4.– Anche nel caso in esame, infatti, come in quello concernente l’art. 73, comma 5, del d.P.R. 9 ottobre 1990, n. 309 (Testo unico delle leggi in materia di disciplina degli stupefacenti e sostanze psicotrope, prevenzione, cura e riabilitazione dei relativi stati di tossicodipendenza), le conseguenze del divieto di prevalenza dell’attenuante di cui al secondo comma dell’art. 648 cod. pen. sulla recidiva risultano manifestamente irragionevoli, per l’annullamento delle differenze tra le due diverse cornici edittali delineate dal primo e dal secondo comma dell’art. 648 cod. pen. Nel caso in esame assume particolare rilievo non tanto la divaricazione tra i livelli massimi della pena detentiva prevista nei due commi, quanto, come ha rilevato la Corte rimettente, quella tra i livelli minimi, perché, per effetto della recidiva reiterata, il minimo della pena detentiva previsto per il fatto di particolare tenuità (15 giorni di reclusione) viene moltiplicato per 48, determinando un aumento incomparabilmente superiore a quello specificamente previsto per tale recidiva dall’art. 99, quarto comma, cod. pen., che, a seconda dei casi, è della metà o di due terzi.

L’incongruità di questo risultato appare evidente se si considerano i criteri stabiliti dall’art. 69, quarto comma, cod. pen., prima della modificazione (in genere diretta a favorire l’imputato) operata dall’art. 6 del d.l. n. 99 del 1974, quando l’aumento della recidiva veniva effettuato sulla pena prevista per la fattispecie attenuata. In un caso come quello in esame, infatti, la pena minima da irrogare sarebbe stata, a seconda del tipo di recidiva, di 22 giorni o di 25 giorni, vale a dire di 15 giorni per il reato attenuato previsto dall’art. 648, secondo comma, cod. pen., aumentato per la recidiva, a seconda dei casi, della metà o di due terzi (in base alla disposizione attualmente vigente, dato che prima era previsto un aumento minore), mentre il giudizio di equivalenza, imposto dalla norma impugnata, determina un aumento di un anno, 11 mesi e 15 giorni.

Le differenti comminatorie edittali del primo e del secondo comma dell’art. 648 cod. pen. rispecchiano le diverse caratteristiche oggettive delle due fattispecie, sul piano dell’offensività e alla luce delle stesse valutazioni del legislatore: il trattamento sanzionatorio, significativamente più mite nel minimo edittale, assicurato al fatto di «particolare tenuità» (la cui configurabilità è riconosciuta dalla giurisprudenza comune solo per le ipotesi di rilevanza criminosa assolutamente modesta, talvolta al limite della contravvenzione di acquisto di cose di sospetta provenienza), «esprime una dimensione offensiva la cui effettiva portata è disconosciuta dalla norma censurata, che indirizza l’individuazione della pena concreta verso un’abnorme enfatizzazione delle componenti soggettive riconducibili alla recidiva reiterata, a detrimento delle componenti oggettive del reato» (sentenza n. 251 del 2012).

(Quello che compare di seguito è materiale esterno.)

/-! ### `State.updPort` -/

@[simp] theorem State.updPort_pending (s : State) (p : Nat) (f : NetPort → NetPort) : (s.updPort p f).pending = s.pending := rfl
@[simp] theorem State.updPort_freeNo (s : State) (p : Nat) (f : NetPort → NetPort) : (s.updPort p f).freeNo = s.freeNo := rfl
@[simp] theorem State.updPort_chip (s : State) (p : Nat) (f : NetPort → NetPort) : (s.updPort p f).chip = s.chip := rfl
@[simp] theorem State.updPort_pf0 (s : State) (p : Nat) (f : NetPort → NetPort) : (s.updPort p f).pf0 = s.pf0 := rfl
@[simp] theorem State.updPort_shadow (s : State) (p : Nat) (f : NetPort → NetPort) : (s.updPort p f).shadow = s.shadow := rfl
@[simp] theorem State.updPort_vf (s : State) (p : Nat) (f : NetPort → NetPort) : (s.updPort p f).vf = s.vf := rfl
@[simp] theorem State.updPort_latch (s : State) (p : Nat) (f : NetPort → NetPort) : (s.updPort p f).latch = s.latch := rfl
@[simp] theorem State.updPort_beat (s : State) (p : Nat) (f : NetPort → NetPort) : (s.updPort p f).beat = s.beat := rfl
@[simp] theorem State.updPort_ptp (s : State) (p : Nat) (f : NetPort → NetPort) : (s.updPort p f).ptp = s.ptp := rfl
@[simp] theorem State.updPort_mem (s : State) (p : Nat) (f : NetPort → NetPort) : (s.updPort p f).mem = s.mem := rfl
@[simp] theorem State.updPort_host (s : State) (p : Nat) (f : NetPort → NetPort) : (s.updPort p f).host = s.host := rfl
@[simp] theorem State.updPort_msix (s : State) (p : Nat) (f : NetPort → NetPort) : (s.updPort p f).msix = s.msix := rfl
@[simp] theorem State.updPort_tenants (s : State) (p : Nat) (f : NetPort → NetPort) : (s.updPort p f).tenants = s.tenants := rfl
@[simp] theorem State.updPort_epochs (s : State) (p : Nat) (f : NetPort → NetPort) : (s.updPort p f).epochs = s.epochs := rfl
@[simp] theorem State.updPort_rotas (s : State) (p : Nat) (f : NetPort → NetPort) : (s.updPort p f).rotas = s.rotas := rfl
@[simp] theorem State.updPort_tasks (s : State) (p : Nat) (f : NetPort → NetPort) : (s.updPort p f).tasks = s.tasks := rfl
@[simp] theorem State.updPort_stakes (s : State) (p : Nat) (f : NetPort → NetPort) : (s.updPort p f).stakes = s.stakes := rfl
@[simp] theorem State.updPort_waits (s : State) (p : Nat) (f : NetPort → NetPort) : (s.updPort p f).waits = s.waits := rfl
@[simp] theorem State.updPort_commit (s : State) (p : Nat) (f : NetPort → NetPort) : (s.updPort p f).commit = s.commit := rfl
@[simp] theorem State.updPort_qps (s : State) (p : Nat) (f : NetPort → NetPort) : (s.updPort p f).qps = s.qps := rfl
@[simp] theorem State.updPort_coilReqs (s : State) (p : Nat) (f : NetPort → NetPort) : (s.updPort p f).coilReqs = s.coilReqs := rfl
@[simp] theorem State.updPort_mbx (s : State) (p : Nat) (f : NetPort → NetPort) : (s.updPort p f).mbx = s.mbx := rfl
@[simp] theorem State.updPort_pldm (s : State) (p : Nat) (f : NetPort → NetPort) : (s.updPort p f).pldm = s.pldm := rfl
@[simp] theorem State.updPort_tele (s : State) (p : Nat) (f : NetPort → NetPort) : (s.updPort p f).tele = s.tele := rfl
@[simp] theorem State.updPort_flash (s : State) (p : Nat) (f : NetPort → NetPort) : (s.updPort p f).flash = s.flash := rfl
@[simp] theorem State.updPort_boot (s : State) (p : Nat) (f : NetPort → NetPort) : (s.updPort p f).boot = s.boot := rfl
@[simp] theorem State.updPort_power (s : State) (p : Nat) (f : NetPort → NetPort) : (s.updPort p f).power = s.power := rfl
@[simp] theorem State.updPort_log (s : State) (p : Nat) (f : NetPort → NetPort) : (s.updPort p f).log = s.log := rfl
@[simp] theorem State.updPort_hostNo (s : State) (p : Nat) (f : NetPort → NetPort) : (s.updPort p f).hostNo = s.hostNo := rfl
@[simp] theorem State.updPort_atc (s : State) (p : Nat) (f : NetPort → NetPort) : (s.updPort p f).atc = s.atc := rfl
@[simp] theorem State.updPort_held (s : State) (p : Nat) (f : NetPort → NetPort) : (s.updPort p f).held = s.held := rfl
@[simp] theorem State.updPort_reads (s : State) (p : Nat) (f : NetPort → NetPort) : (s.updPort p f).reads = s.reads := rfl
@[simp] theorem State.updPort_out (s : State) (p : Nat) (f : NetPort → NetPort) : (s.updPort p f).out = s.out := rfl

/-! ### `State.free` -/

@[simp] theorem State.free_pending (s : State) (w : Nat) : (s.free w).2.pending = s.pending := rfl
@[simp] theorem State.free_chip (s : State) (w : Nat) : (s.free w).2.chip = s.chip := rfl
@[simp] theorem State.free_pf0 (s : State) (w : Nat) : (s.free w).2.pf0 = s.pf0 := rfl
@[simp] theorem State.free_shadow (s : State) (w : Nat) : (s.free w).2.shadow = s.shadow := rfl
@[simp] theorem State.free_vf (s : State) (w : Nat) : (s.free w).2.vf = s.vf := rfl
@[simp] theorem State.free_latch (s : State) (w : Nat) : (s.free w).2.latch = s.latch := rfl
@[simp] theorem State.free_beat (s : State) (w : Nat) : (s.free w).2.beat = s.beat := rfl
@[simp] theorem State.free_ptp (s : State) (w : Nat) : (s.free w).2.ptp = s.ptp := rfl
@[simp] theorem State.free_mem (s : State) (w : Nat) : (s.free w).2.mem = s.mem := rfl
@[simp] theorem State.free_host (s : State) (w : Nat) : (s.free w).2.host = s.host := rfl
@[simp] theorem State.free_msix (s : State) (w : Nat) : (s.free w).2.msix = s.msix := rfl
@[simp] theorem State.free_tenants (s : State) (w : Nat) : (s.free w).2.tenants = s.tenants := rfl
@[simp] theorem State.free_epochs (s : State) (w : Nat) : (s.free w).2.epochs = s.epochs := rfl
@[simp] theorem State.free_rotas (s : State) (w : Nat) : (s.free w).2.rotas = s.rotas := rfl
@[simp] theorem State.free_tasks (s : State) (w : Nat) : (s.free w).2.tasks = s.tasks := rfl
@[simp] theorem State.free_stakes (s : State) (w : Nat) : (s.free w).2.stakes = s.stakes := rfl
@[simp] theorem State.free_waits (s : State) (w : Nat) : (s.free w).2.waits = s.waits := rfl
@[simp] theorem State.free_commit (s : State) (w : Nat) : (s.free w).2.commit = s.commit := rfl
@[simp] theorem State.free_qps (s : State) (w : Nat) : (s.free w).2.qps = s.qps := rfl
@[simp] theorem State.free_net (s : State) (w : Nat) : (s.free w).2.net = s.net := rfl
@[simp] theorem State.free_coilReqs (s : State) (w : Nat) : (s.free w).2.coilReqs = s.coilReqs := rfl
@[simp] theorem State.free_mbx (s : State) (w : Nat) : (s.free w).2.mbx = s.mbx := rfl
@[simp] theorem State.free_pldm (s : State) (w : Nat) : (s.free w).2.pldm = s.pldm := rfl
@[simp] theorem State.free_tele (s : State) (w : Nat) : (s.free w).2.tele = s.tele := rfl
@[simp] theorem State.free_flash (s : State) (w : Nat) : (s.free w).2.flash = s.flash := rfl
@[simp] theorem State.free_boot (s : State) (w : Nat) : (s.free w).2.boot = s.boot := rfl
@[simp] theorem State.free_power (s : State) (w : Nat) : (s.free w).2.power = s.power := rfl
@[simp] theorem State.free_log (s : State) (w : Nat) : (s.free w).2.log = s.log := rfl
@[simp] theorem State.free_hostNo (s : State) (w : Nat) : (s.free w).2.hostNo = s.hostNo := rfl
@[simp] theorem State.free_atc (s : State) (w : Nat) : (s.free w).2.atc = s.atc := rfl
@[simp] theorem State.free_held (s : State) (w : Nat) : (s.free w).2.held = s.held := rfl
@[simp] theorem State.free_reads (s : State) (w : Nat) : (s.free w).2.reads = s.reads := rfl
@[simp] theorem State.free_out (s : State) (w : Nat) : (s.free w).2.out = s.out := rfl
@[simp] theorem State.free_freeNo (s : State) (w : Nat) : (s.free w).2.freeNo = s.freeNo + 1 := rfl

In altri termini due fatti, quelli previsti dal primo e dal secondo comma dell’art. 648 cod. pen., che lo stesso assetto legislativo riconosce come profondamente diversi sul piano dell’offesa, vengono ricondotti alla medesima cornice edittale, determinando la violazione dell’art. 25, secondo comma, Cost., «che pone il fatto alla base della responsabilità penale» (sentenze n. 251 del 2012 e n. 249 del 2010).

La recidiva reiterata «riflette i due aspetti della colpevolezza e della pericolosità, ed è da ritenere che questi, pur essendo pertinenti al reato, non possano assumere, nel processo di individualizzazione della pena, una rilevanza tale da renderli comparativamente prevalenti rispetto al fatto oggettivo: il principio di offensività è chiamato ad operare non solo rispetto alla fattispecie base e alle circostanze, ma anche rispetto a tutti gli istituti che incidono sulla individualizzazione della pena e sulla sua determinazione finale. Se così non fosse, la rilevanza dell’offensività della fattispecie base potrebbe risultare “neutralizzata” da un processo di individualizzazione prevalentemente orientato sulla colpevolezza e sulla pericolosità» (sentenza n. 251 del 2012).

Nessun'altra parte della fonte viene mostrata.